Dataset content section start

-- ==== Sys2Proof/Tests/Slice0.lean ====
section
/-! SUPPORT. The model's own tests: what the checks refuse, words and values written out from the spec, single steps, and for each
statement with hypotheses a state and operands that meet them. -/

namespace Sys2Proof.Tests

open Sys2Proof.Machine

/-! ## What the checks refuse (30_encoding.md R76, 20_memory.md R58) -/

theorem test_wf_refuses_push_256 : (AsmLine.push 256).wf = false := by decide
theorem test_wf_admits_push_255 : (AsmLine.push 255).wf = true := by decide
theorem test_wf_refuses_rdhex_64 : (AsmLine.rdhex 64).wf = false := by decide
theorem test_wf_refuses_word_33_bits : (AsmLine.word 4294967296).wf = false := by decide
theorem test_wf_refuses_pushb_256 : (AsmLine.pushb [0, 256]).wf = false := by decide
theorem test_wf_refuses_halfword_access : busAccessWf 4096 4096 2 = false := by decide
theorem test_wf_refuses_misaligned_access : busAccessWf 4096 4098 4 = false := by decide
theorem test_wf_refuses_misaligned_base : busAccessWf 4098 4098 4 = false ∧ busAccessWf 4098 4100 4 = false := by decide

/-! ## Decoding words written out from R70 to R73, [31:16] RSV1, [15:8] ARG, [7:4] RSV0, [3:0] OPC (vectors of T13) -/

theorem test_decode_nop : decode 0b0000000000000000_00000000_0000_0000#32 = .cmd .nop := by decide
theorem test_decode_init : decode 0b0000000000000000_00000000_0000_0001#32 = .cmd .init := by decide
theorem test_decode_push : decode 0b0000000000000000_01100001_0000_0010#32 = .cmd (.push 0x61#8) := by decide
theorem test_decode_final : decode 0b0000000000000000_00000000_0000_0011#32 = .cmd .final := by decide
theorem test_decode_rdhex : decode 0b0000000000000000_00111111_0000_0100#32 = .cmd (.rdhex 63#6) := by decide
theorem test_decode_clrerr : decode 0b0000000000000000_00000000_0000_0101#32 = .cmd .clrerr := by decide
theorem test_decode_illegal_first : decode 0x00000106#32 = .illegal := by decide
theorem test_decode_all_ones : decode 0xFFFFFFFF#32 = .illegal := by decide
theorem test_decode_rdhex_bit_14 : decode 0x00004004#32 = .reserved := by decide
theorem test_decode_push_bit_16 : decode 0x00010002#32 = .reserved := by decide
theorem test_decode_final_bit_31 : decode 0x80000003#32 = .reserved := by decide
theorem test_encode_push_ff : encode (.push 0xFF#8) = 0x0000FF02#32 := by decide
theorem test_encode_rdhex_63 : encode (.rdhex 63#6) = 0x00003F04#32 := by decide
theorem test_table_word_push : decodeTableWord 32 0x00006102 = some (.push 0x61#8) := by decide

/-! ## Values of 95_test_vectors.md -/

/-- T2: K at t = 0, 30 and 63. -/
theorem test_rom : [Rom.k 0#6, Rom.k 30#6, Rom.k 63#6] = [0xd76aa478#32, 0x676f02d9#32, 0xeb86d391#32] := by decide

/-- T3: s0 and s1 of 0x12345678. -/
theorem test_small_sigmas :
    smallSigma0 0x12345678#32 = 0xe7fce6ee#32 ∧ smallSigma1 0x12345678#32 = 0xa1f78649#32 := by decide

/-- T8: S0 and S1 of 0x12345678. -/
theorem test_big_sigmas :
    bigSigma0 0x12345678#32 = 0x66146474#32 ∧ bigSigma1 0x12345678#32 = 0x3561abda#32 := by decide
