/-- Defect list and overflow (R459). -/
structure Defects where
  /-- the entries in use, in the order in which they were added -/
  list : List Defect := []
  /-- the two stored copies -/
  copy0 : DlCopy := {}
  copy1 : DlCopy := { gen := 1 }
  overflow : List Defect := []
  /-- SEQ of the last accepted removal (R464) -/
  removeSeq : Nat := 0
  /-- lanes and rows found this start that no table holds, still in effect (R459) -/
  loose : List Defect := []
deriving DecidableEq, Repr

/-- An enrolled operator key (R415). -/
structure OpKey where
  id : Nat
  usage : Nat
  partmask : Nat
  pub : List Byte
deriving DecidableEq, Repr

/-- A measurement entry (R419). -/
structure Measure where
  kind : Nat
  owner : Nat
  keyId : Nat
  inst : Nat
  digest : List Byte
deriving DecidableEq, Repr

/-- An event queue (R431, R432); PROD counts modulo 2^(LOG2 + 1); CONS is the
register SEC_EVQ. -/
structure EvQueue where
  set : Bool := false
  base : Nat := 0
  log2 : Nat := 4
  vec : Nat := 0
  intEn : Bool := false
  prod : Nat := 0
  lost : Bool := false
  seq : Nat := 0
deriving DecidableEq, Repr

/-- A partition (R427 to R430). Weights, slice and masks also stand in its SEC_ registers. -/
structure Partn where
  isolated : Bool := false
  groups : Nat := 0
  setFirst : Nat := 0
  setCount : Nat := 1
  slice : Nat := 0
  ports : List Nat := []
  bridges : List Nat := []
  /-- 0 SPREAD, 1 DIE (R267) -/
  mode : Nat := 0
  privSets : Nat := 0
  /-- PW_PREF_SET and PW_PREFn are configuration registers -/
  extThrottle : Bool := false
  /-- an uncounted event since the window began (R388) -/
  extNow : Bool := false
  /-- hottest junction per die as the tenant sees it, refreshed each second (R388) -/
  tjDie : List Nat := []
  keyGen : Nat := 0
deriving DecidableEq, Repr

/-- Electrum (R411 to R430). -/
structure Electrum where
  parts : Tab Partn := []
  evqs : Tab EvQueue := []
  keys : List OpKey := []
  enrolSeq : Nat := 0
  identityOk : Bool := false
  measures : List Measure := []
  /-- generations of the device memory key, partition keys and nonce numbers drawn so far -/
  keyGen : Nat := 0
  ephemeral : Nat := 0
deriving DecidableEq, Repr

/-- A retained region (R275 to R277). -/
structure Region where
  base : Nat
  len : Nat
  part : Option Nat
  sealed : Option Nat := none
  verified : Bool := false
  damaged : Bool := false
  orphan : Bool := false
  /-- snapshots writing to it -/
  writers : Nat := 0
  /-- set numbers, MODE and q of its range, kept across a warm reset (R277) -/
  sets : Nat := 0
  mode : Nat := 0
  privSets : Nat := 0
deriving DecidableEq, Repr

/-- A weight-store slot (R279, R280). -/
structure WsSlot where
  /-- 0 FREE, 1 INSTALLING, 2 READY, 3 DAMAGED -/
  st : Nat := 0
  baseId : Nat := 0
  extents : Nat := 0
  /-- aperture offset in GiB -/
  offset : Nat := 0
  len : Nat := 0
  granted : Nat := 0
  keyId : Nat := 0
  digest : List Byte := []
deriving DecidableEq, Repr

/-- A running installation (R281): slot, source address in R40 form, record address word. -/
structure Install where
  slot : Nat
  src : Nat
  cpl : Nat
  len : Nat
deriving DecidableEq, Repr

/-- A running WS_LOAD (R283). -/
structure WsLoad where
  part : Option Nat
  slot : Nat
  first : Nat
  count : Nat
  dest : Nat
  cpl : Nat
deriving DecidableEq, Repr

/-- External memory and the weight store (R262 to R287). -/
structure MemSys where
  /-- channels working: bit c for channel c -/
  chanOk : Nat := 0
  /-- channels excluded this start -/
  chanOff : Nat := 0
  /-- channels that worked before the last warm reset -/
  chanPrev : Nat := 0
  /-- retired DPA granules: granule number to (set, spare number) (R273) -/
  retired : Tab (Nat × Nat) := []
  /-- granules that a retirement holds, with the failing address (R273) -/
  held : List (Nat × Nat) := []
  /-- 64 B lines that read uncorrectable, by line number -/
  badLines : List Nat := []
  spareNext : Tab Nat := []
  regions : Tab Region := []
  replay : Nat := 0
  ue : Nat := 0
  hole : Nat := 0
  ueAddr : Nat := 0
  ueInfo : Nat := 0
  /-- generations of undefined contents -/
  gen : Nat := 0
  trained : Bool := false
deriving DecidableEq, Repr

/-- The weight store (R278 to R286). -/
structure Store where
  slots : Tab WsSlot := []
  bytes : Mem := {}
  badLines : List Nat := []
  wear : Nat := 0
  install : Option Install := none
  loads : Tab WsLoad := []
  nextLoad : Nat := 0
deriving DecidableEq, Repr

/-- A HOST_DMA command in progress (R307). -/
structure Dma where
  toHost : Bool
  crc : Bool
  sig : Nat
  inc : Nat
  host : Nat
  dev : Nat
  len : Nat
  cpl : Nat
  part : Option Nat
deriving DecidableEq, Repr

/-- The host link, the session and host DMA (R288 to R316). -/
structure HostLink where
  up : Bool := false
  cxl : Bool := false
  width : Nat := 0
  rate : Nat := 0
  detached : Bool := false
  /-- Requester ID of the first Configuration Write after link-up (R293) -/
  requester : Option Nat := none
  /-- BAR4 size as log2, 30 to 36 (R291) -/
  bar4Log2 : Nat := 36
  /-- pages in HOST bias (R297) -/
  bias : Tab Bool := []
  auto : Nat := 0
  denied : Nat := 0
  afault : Nat := 0
  discard : Nat := 0
  cred : Option (List Byte) := none
  /-- ticks of consecutive failed ATTACHes (R315) -/
  fails : List Nat := []
  lossTick : Nat := 0
  dma : Tab Dma := []
  nextDma : Nat := 0
  /-- MSI-X messages sent, newest first; those due while the link is down are lost (R312) -/
  msix : List Nat := []
  /-- MSI-X table words as the host set them (R292) -/
  msixTab : Tab Word := []
deriving DecidableEq, Repr

/-- A Pewter program (R308, R309). -/
structure Pewter where
  part : Nat
  base : Nat
  len : Nat
  /-- PEWTER_STOP waits for its jobs and services -/
  stopping : Bool := false
deriving DecidableEq, Repr

/-- A weight slot of an array (R83, R84). -/
structure Slot where
  valid : Bool := false
  addr : Nat := 0
  version : Nat := 0
  fmt : Nat := 0
  shape : Nat := 0
  rows : Nat := 0
  cols : Nat := 0
  /-- dataflow-independent contents: one list of element codes per loaded row, and scale bytes per row block -/
  elems : List (List Nat) := []
  scales : List (List Nat) := []
  /-- last use, for the least-recently-used rule (R91); 0 = never -/
  used : Nat := 0
deriving DecidableEq, Repr

/-- Whose task it is. -/
inductive Owner where
  | job (j : Nat)
  | svc (k : Nat)
deriving DecidableEq, Repr

/-- A task in a walker, a deque or on a core (R122 to R128): its eight words, with VERSION bound at
release (R157). -/
structure Task where
  owner : Owner
  /-- the descriptor's words 0 to 7 -/
  w : List Nat
  /-- bound weight version, 0 for frozen -/
  ver : Nat := 0
  /-- layer whose alternate buffer the addresses move to, as (base, size, shift) (R157) -/
  move : Option (Nat × Nat × Int) := none
  /-- internal Bronze task: layer and section (R187) -/
  sec : Option (Nat × Nat) := none
deriving DecidableEq, Repr

/-- How a task on a core has ended: TSTATUS, NUMSTAT0, NUMSTAT1 (R144). -/
structure Result where
  status : Nat := 0
  num0 : Nat := 0
  num1 : Nat := 0
deriving DecidableEq, Repr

Dataset content section end

> **The problem**
Find the string "lost" in the listing and return every line that holds it.

> **Solution**
  lost : Bool := false
  /-- MSI-X messages sent, newest first; those due while the link is down are lost (R312) -/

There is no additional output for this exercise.